Because of her background as a comedian, Foster is “a huge advocate for the First Amendment.”
She suggests, however, that typical DEI programming is humorless, “robbing people of that agency to say, ‘You know what, I can choose whether or not I want to be upset about this.’”
Heather Mac Donald told Campus Reform that DEI prioritizes upset students over “the truth of [a] proposition.”
Mac Donald, a fellow at the Manhattan Institute and author of the forthcoming book When Race Trumps Merit, will debate on “team abolish DEI.”
She says that “any politician who’s got the guts to take on the academic establishment” should follow the example of Florida Gov. Ron DeSantis.
Like DeSantis, Mac Donald calls for removing ideology from education, which “should be the non-political transmission of Western civilization.” She laments a similar transformation in the arts, with canonical works dismissed as racist or too white.
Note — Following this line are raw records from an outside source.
/-- Register rows of GDP (spec/09). -/
def rowsGDP : List RegRow :=
  [{ base := 0x40070000, dims := [], reset := 0x0, w1s := 0x80000000 },  -- GDP_CTRL
   { base := 0x40070004, dims := [], reset := 0x0, w1c := 0x80 },  -- GDP_STAT
   { base := 0x40070010, dims := [], reset := 0x0, rwl := 0xFFFFFF },  -- GDP_FLT_EN
   { base := 0x40070014, dims := [], reset := 0xFFFFFF, rwl := 0xFFFFFF },  -- GDP_FLT_POL
   { base := 0x40070018, dims := [], reset := 0x1, rwl := 0x3 },  -- GDP_FLT_GLITCH
   { base := 0x4007001C, dims := [], reset := 0x0, w1c := 0xFFFFFF },  -- GDP_FLT_LATCH
   { base := 0x40070020, dims := [], reset := 0x0 },  -- GDP_FLT_PIN
   { base := 0x40070030, dims := [(0x4, 3)], reset := 0x0, rwl := 0xFFFFFFFF },  -- GDP_GRPMAPj
   { base := 0x40070040, dims := [(0x4, 8)], reset := 0x5001, rwl := 0xFF03 },  -- GDP_GRPg_CFG
   { base := 0x40070060, dims := [], reset := 0x0, w1c := 0x1FF },  -- GDP_GRP_STAT
   { base := 0x40070080, dims := [(0x20, 2)], reset := 0x0, rwl := 0xFF073F01, action := 0x80000 },  -- GDP_LINKn_CFG
   { base := 0x40070084, dims := [(0x20, 2)], reset := 0x0, rwl := 0xFFFFFF },  -- GDP_LINKn_MASK
   { base := 0x40070088, dims := [(0x20, 2)], reset := 0x640064, rwl := 0xFFFFFFFF },  -- GDP_LINKn_TMIN
   { base := 0x4007008C, dims := [(0x20, 2)], reset := 0x0, rwl := 0xFFFFFFFF },  -- GDP_LINKn_PON
   { base := 0x40070090, dims := [(0x20, 2)], reset := 0x0, rwl := 0xFFFF },  -- GDP_LINKn_TAU
   { base := 0x40070094, dims := [(0x20, 2)], reset := 0x0, rwl := 0xFFFFFFFF },  -- GDP_LINKn_EMAX
   { base := 0x40070098, dims := [(0x20, 2)], reset := 0x0 },  -- GDP_LINKn_THETA
   { base := 0x4007009C, dims := [(0x20, 2)], reset := 0x0, w1c := 0x29 },  -- GDP_LINKn_STAT
   { base := 0x40070100, dims := [(0x10, 8)], reset := 0x0, rwl := 0xFFFF1F07 },  -- GDP_GDn_CFG
   { base := 0x40070104, dims := [(0x10, 8)], reset := 0x0, rw := 0x1 },  -- GDP_GDn_CTRL
   { base := 0x40070108, dims := [(0x10, 8)], reset := 0xA01, rwl := 0xFF01 },  -- GDP_GDn_MON
   { base := 0x4007010C, dims := [(0x10, 8)], reset := 0x0, w1c := 0x70 },  -- GDP_GDn_STAT
   { base := 0x40070180, dims := [], reset := 0x0, rw := 0x1 } ]  -- GDP_CP

/-- Register rows of CMP (spec/10). -/
def rowsCMP : List RegRow :=
  [{ base := 0x40080000, dims := [], reset := 0x180064, w1s := 0x80000000, rwl := 0xFFFFFF },  -- CMP_CTRL
   { base := 0x40080004, dims := [], reset := 0x0 },  -- CMP_STAT
   { base := 0x40080010, dims := [(0x4, 2)], reset := 0x0, w1c := 0xFFFFFFFF },  -- CMP_IRQSTATj
   { base := 0x40080100, dims := [(0x10, 48)], reset := 0x0, rwl := 0xFFF0F77 },  -- CMP_WINw_CFG
   { base := 0x40080104, dims := [(0x10, 48)], reset := 0x0, rwl := 0x3FFFFFFF },  -- CMP_WINw_TH
   { base := 0x40080108, dims := [(0x10, 48)], reset := 0x0, rwl := 0xFFFFFF },  -- CMP_WINw_MASK
   { base := 0x4008010C, dims := [(0x10, 48)], reset := 0x0, w1c := 0x700 },  -- CMP_WINw_STAT
   { base := 0x40080400, dims := [(0x4, 48)], reset := 0x0 },  -- CMP_WINw_RB
   { base := 0x40080500, dims := [(0x4, 2)], reset := 0x0, rw := 0x3FF },  -- CMP_WAKEn
   { base := 0x40080508, dims := [], reset := 0x0, w1c := 0xC } ]  -- CMP_WAKE_STAT

/-- Register rows of GRN (spec/11), part 1. -/
def rowsGRN1 : List RegRow :=
  [{ base := 0x40090000, dims := [], reset := 0x0, w1s := 0x80000000, rws := 0xFF, secure := true, lockRws := true },  -- GRN_CTRL
   { base := 0x40090004, dims := [], reset := 0x0, w1c := 0x5 },  -- GRN_STAT
   { base := 0x40090010, dims := [], reset := 0xA, rws := 0xFFF, action := 0x10000, secure := true, lockRws := true },  -- GRN_JRN
   { base := 0x40090014, dims := [], reset := 0x0, w1c := 0x2 },  -- GRN_JSTAT
   { base := 0x40090018, dims := [], reset := 0x0 },  -- GRN_JSEQ
   { base := 0x4009001C, dims := [], reset := 0x0 },  -- GRN_UNC_T
   { base := 0x40090020, dims := [], reset := 0x0, rw := 0x2, w1c := 0x4, action := 0x1 },  -- GRN_SNAP_CTRL
   { base := 0x40090024, dims := [], reset := 0x0 },  -- GRN_SNAP_STAMP_LO
   { base := 0x40090028, dims := [], reset := 0x0 },  -- GRN_SNAP_STAMP_HI
   { base := 0x4009002C, dims := [], reset := 0x0 },  -- GRN_SNAP_CNT
   { base := 0x40090040, dims := [(0x4, 8)], reset := 0x0 },  -- GRN_UNC_En
   { base := 0x40090060, dims := [(0x4, 8)], reset := 0x0 },  -- GRN_GAPn
   { base := 0x40090080, dims := [(0x10, 4)], reset := 0x0, rws := 0x7F07FF, secure := true, lockRws := true },  -- GRN_EPOk_CFG
   { base := 0x40090084, dims := [(0x10, 4)], reset := 0x1, rws := 0x1FFFF, secure := true, lockRws := true },  -- GRN_EPOk_CONST
   { base := 0x40090088, dims := [(0x10, 4)], reset := 0x0, w1c := 0x40000000 },  -- GRN_EPOk_STAT
   { base := 0x40090100, dims := [(0x80, 4)], reset := 0x10, rws := 0xFF, secure := true, lockRws := true },  -- GRN_ACm_CFG
   { base := 0x40090104, dims := [(0x80, 4)], reset := 0x0, rws := 0x3F3F3F, secure := true, lockRws := true },  -- GRN_ACm_STRV
   { base := 0x40090108, dims := [(0x80, 4)], reset := 0x0, rws := 0x3F3F3F, secure := true, lockRws := true },  -- GRN_ACm_STRI
   { base := 0x4009010C, dims := [(0x80, 4)], reset := 0x320400, rws := 0x3FFFFFF, secure := true, lockRws := true },  -- GRN_ACm_ZX
   { base := 0x40090110, dims := [(0x80, 4)], reset := 0x0, rws := 0xFFFF, secure := true, lockRws := true },  -- GRN_ACm_NL
   { base := 0x40090114, dims := [(0x80, 4)], reset := 0x0, rws := 0xFFFFFFFF, secure := true, lockRws := true },  -- GRN_ACm_PHCA
   { base := 0x40090118, dims := [(0x80, 4)], reset := 0x0, rws := 0xFFFF, secure := true, lockRws := true },  -- GRN_ACm_PHCC
   { base := 0x4009011C, dims := [(0x80, 4)], reset := 0x0, w1c := 0x20 },  -- GRN_ACm_STAT
   { base := 0x40090120, dims := [(0x80, 4), (0x4, 3)], reset := 0x0, rws := 0xFFFFFFFF, secure := true, lockRws := true } ]  -- GRN_ACm_KVp

/-- Register rows of GRN (spec/11), part 2. -/
def rowsGRN2 : List RegRow :=
  [{ base := 0x4009012C, dims := [(0x80, 4), (0x4, 3)], reset := 0x0, rws := 0xFFFFFFFF, secure := true, lockRws := true },  -- GRN_ACm_KIp
   { base := 0x40090138, dims := [(0x80, 4), (0x4, 3)], reset := 0x0, rws := 0xFFFFFFFF, secure := true, lockRws := true },  -- GRN_ACm_KEp
   { base := 0x40090144, dims := [(0x80, 4), (0x4, 8)], reset := 0x0 },  -- GRN_ACm_LIVEn
   { base := 0x40090300, dims := [(0x20, 4)], reset := 0x0, rws := 0x2, secure := true, lockRws := true },  -- GRN_DCm_CFG
   { base := 0x40090304, dims := [(0x20, 4)], reset := 0x0, rws := 0x3F3F, secure := true, lockRws := true },  -- GRN_DCm_STR
   { base := 0x40090308, dims := [(0x20, 4)], reset := 0x0, rws := 0xFFFF, secure := true, lockRws := true },  -- GRN_DCm_NL
   { base := 0x4009030C, dims := [(0x20, 4)], reset := 0x0, rws := 0xFFFFFFFF, secure := true, lockRws := true },  -- GRN_DCm_KE
   { base := 0x40090310, dims := [(0x20, 4)], reset := 0x0, rws := 0xFFFFFFFF, secure := true, lockRws := true },  -- GRN_DCm_KQ
   { base := 0x40090314, dims := [(0x20, 4)], reset := 0x0, w1c := 0x20 },  -- GRN_DCm_STAT
   { base := 0x40090318, dims := [(0x20, 4)], reset := 0x0 },  -- GRN_DCm_PMAX
   { base := 0x40090600, dims := [(0x8, 8)], reset := 0x0 },  -- GRN_RPLn_LO
   { base := 0x40090604, dims := [(0x8, 8)], reset := 0x0 },  -- GRN_RPLn_HI
   { base := 0x40090700, dims := [(0x10, 16)], reset := 0x0, rws := 0x3FF, secure := true, lockRws := true },  -- GRN_WCk_CFG
   { base := 0x40090704, dims := [(0x10, 16)], reset := 0x0 },  -- GRN_WCk_CNT
   { base := 0x40090708, dims := [(0x10, 16)], reset := 0x0 },  -- GRN_WCk_WRAP
   { base := 0x40091000, dims := [(0x200, 4), (0x80, 4), (0x8, 10)], reset := 0x0 },  -- GRN_ACm_p_q_LO
   { base := 0x40091004, dims := [(0x200, 4), (0x80, 4), (0x8, 10)], reset := 0x0 },  -- GRN_ACm_p_q_HI
   { base := 0x40091800, dims := [(0x20, 4), (0x8, 4)], reset := 0x0 },  -- GRN_DCm_q_LO
   { base := 0x40091804, dims := [(0x20, 4), (0x8, 4)], reset := 0x0 },  -- GRN_DCm_q_HI
   { base := 0x40092000, dims := [(0x200, 4), (0x80, 4), (0x8, 10)], reset := 0x0 },  -- GRN_S_ACm_p_q_LO
   { base := 0x40092004, dims := [(0x200, 4), (0x80, 4), (0x8, 10)], reset := 0x0 },  -- GRN_S_ACm_p_q_HI
   { base := 0x40092800, dims := [(0x20, 4), (0x8, 4)], reset := 0x0 },  -- GRN_S_DCm_q_LO
   { base := 0x40092804, dims := [(0x20, 4), (0x8, 4)], reset := 0x0 },  -- GRN_S_DCm_q_HI
   { base := 0x40092900, dims := [(0x8, 16)], reset := 0x0 } ]  -- GRN_S_WCk_CNT

/-- Register rows of GRN (spec/11), part 3. -/
def rowsGRN3 : List RegRow :=
  [{ base := 0x40092904, dims := [(0x8, 16)], reset := 0x0 } ]  -- GRN_S_WCk_WRAP

/-- Register rows of GRN (spec/11). -/
def rowsGRN : List RegRow := rowsGRN1 ++ rowsGRN2 ++ rowsGRN3

/-- Register rows of SHF (spec/12). -/
def rowsSHF : List RegRow :=
  [{ base := 0x400A0000, dims := [], reset := 0x0, rw := 0x7, w1s := 0x80000000 },  -- SHF_CTRL
   { base := 0x400A0100, dims := [(0x40, 2)], reset := 0x0, rwl := 0xFFFF037F },  -- SHF_ENCn_CFG
   { base := 0x400A0104, dims := [(0x40, 2)], reset := 0x1000, rwl := 0xFFFFFF },  -- SHF_ENCn_CPR
   { base := 0x400A0108, dims := [(0x40, 2)], reset := 0x0, rwl := 0xFFFFFFFF },  -- SHF_ENCn_IDX
   { base := 0x400A010C, dims := [(0x40, 2)], reset := 0x64, rwl := 0xFFFF },  -- SHF_ENCn_SPD
   { base := 0x400A0110, dims := [(0x40, 2)], reset := 0xA130D19, rwl := 0xFFFF7F3F },  -- SHF_ENCn_SSI
   { base := 0x400A0114, dims := [(0x40, 2)], reset := 0x0, rwl := 0x11FFF },  -- SHF_ENCn_DEP
   { base := 0x400A0118, dims := [(0x40, 2)], reset := 0x0, w1c := 0x7C },  -- SHF_ENCn_STAT
   { base := 0x400A011C, dims := [(0x40, 2)], reset := 0x0 },  -- SHF_ENCn_POS
   { base := 0x400A0120, dims := [(0x40, 2)], reset := 0x0 },  -- SHF_ENCn_IDXCAP
   { base := 0x400A0124, dims := [(0x40, 2)], reset := 0x0 },  -- SHF_ENCn_CNT
   { base := 0x400A0130, dims := [(0x40, 2), (0x4, 4)], reset := 0x0 },  -- SHF_ENCn_Li
   { base := 0x400A0200, dims := [], reset := 0x3FF1400, rwl := 0xFFFFFF01 },  -- SHF_EMU_CFG
   { base := 0x400A0204, dims := [], reset := 0x0, w1c := 0x80000000 } ]  -- SHF_EMU_STAT

/-- Register rows of RING (spec/13), part 1. -/
def rowsRING1 : List RegRow :=
  [{ base := 0x400B0000, dims := [], reset := 0x0, rw := 0x3, w1s := 0x80000000, action := 0xC },  -- RING_CTRL
   { base := 0x400B0004, dims := [], reset := 0x0, rwl := 0x3FF1F },  -- RING_CFG
   { base := 0x400B0008, dims := [], reset := 0x0, rwl := 0xFF07 },  -- RING_RND
   { base := 0x400B000C, dims := [], reset := 0xFF821003, rwl := 0xFFFFFFFF },  -- RING_TIM
   { base := 0x400B0010, dims := [], reset := 0x0, rwl := 0xFFFF },  -- RING_ASYMA
   { base := 0x400B0014, dims := [], reset := 0x0, rwl := 0xFFFF },  -- RING_ASYMB
   { base := 0x400B0020, dims := [], reset := 0x0 },  -- RING_STAT
   { base := 0x400B0024, dims := [], reset := 0x0, w1c := 0xFFF },  -- RING_ERR
   { base := 0x400B0028, dims := [], reset := 0x0 },  -- RING_ROUND
   { base := 0x400B002C, dims := [], reset := 0x0 },  -- RING_GEN
   { base := 0x400B0030, dims := [], reset := 0x0 },  -- RING_THETA
   { base := 0x400B0034, dims := [], reset := 0x0 },  -- RING_DLYA
   { base := 0x400B0038, dims := [], reset := 0x0 },  -- RING_DLYB
   { base := 0x400B003C, dims := [], reset := 0x0 },  -- RING_PATH
   { base := 0x400B0040, dims := [], reset := 0x0 },  -- RING_HOPS
   { base := 0x400B0044, dims := [], reset := 0x0 },  -- RING_TNEED
   { base := 0x400B0048, dims := [], reset := 0x0 },  -- RING_CNT
   { base := 0x400B0050, dims := [], reset := 0x0 },  -- RING_IDLO
   { base := 0x400B0054, dims := [], reset := 0x0 },  -- RING_IDHI
   { base := 0x400B0080, dims := [(0x4, 6)], reset := 0x0, rwl := 0x1FFF },  -- RING_TXs
   { base := 0x400B0100, dims := [(0x4, 64)], reset := 0x0, rwl := 0x3FFFFFFF },  -- RING_RXk
   { base := 0x400B0400, dims := [(0x4, 256)], reset := 0x0 },  -- RING_RXWr
   { base := 0x400B0800, dims := [(0x4, 8)], reset := 0x0 },  -- RING_RXVj
   { base := 0x400B0A00, dims := [(0x4, 128)], reset := 0x0, rw := 0xFFFFFFFF } ]  -- RING_TXWw

/-- Register rows of RING (spec/13), part 2. -/
def rowsRING2 : List RegRow :=
  [{ base := 0x400B4000, dims := [(0x4, 6144)], reset := 0x0, rwl := 0x3F } ]  -- RING_ROSTERe

/-- Register rows of RING (spec/13). -/
def rowsRING : List RegRow := rowsRING1 ++ rowsRING2

/-- Register rows of SAFE (spec/14). -/
def rowsSAFE : List RegRow :=
  [{ base := 0x400C0000, dims := [], reset := 0x0 },  -- SAFE_STAT
   { base := 0x400C0004, dims := [], reset := 0x0 },  -- SAFE_PGEN
   { base := 0x400C0008, dims := [], reset := 0x0 },  -- SAFE_PCRC
   { base := 0x400C0010, dims := [], reset := 0x0 },  -- SAFE_INA
   { base := 0x400C0014, dims := [], reset := 0x0 },  -- SAFE_INB
   { base := 0x400C0018, dims := [], reset := 0x0 },  -- SAFE_INFLT
   { base := 0x400C001C, dims := [], reset := 0x0 },  -- SAFE_GUARD
   { base := 0x400C0020, dims := [], reset := 0x0 },  -- SAFE_OUT
   { base := 0x400C0024, dims := [], reset := 0x0 },  -- SAFE_OSTATE
   { base := 0x400C0028, dims := [], reset := 0x0 },  -- SAFE_CONN
   { base := 0x400C002C, dims := [], reset := 0x0 },  -- SAFE_DIAG
   { base := 0x400C0030, dims := [], reset := 0x0 },  -- SAFE_STAMP
   { base := 0x400C0034, dims := [], reset := 0x0 } ]  -- SAFE_CNT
“It breaks my heart that the guardians of our various traditions that are so powerful–that have given humanity such liberation from poverty and sickness and ugliness in favor of beauty and prosperity and freedom–are indicting their own traditions,” she told Campus Reform.
“We need a total change of leadership in this country–of our cultural institutions. And, increasingly, our economic ones as well.”
Campus Reform contacted all relevant parties listed for comment and will update this article accordingly.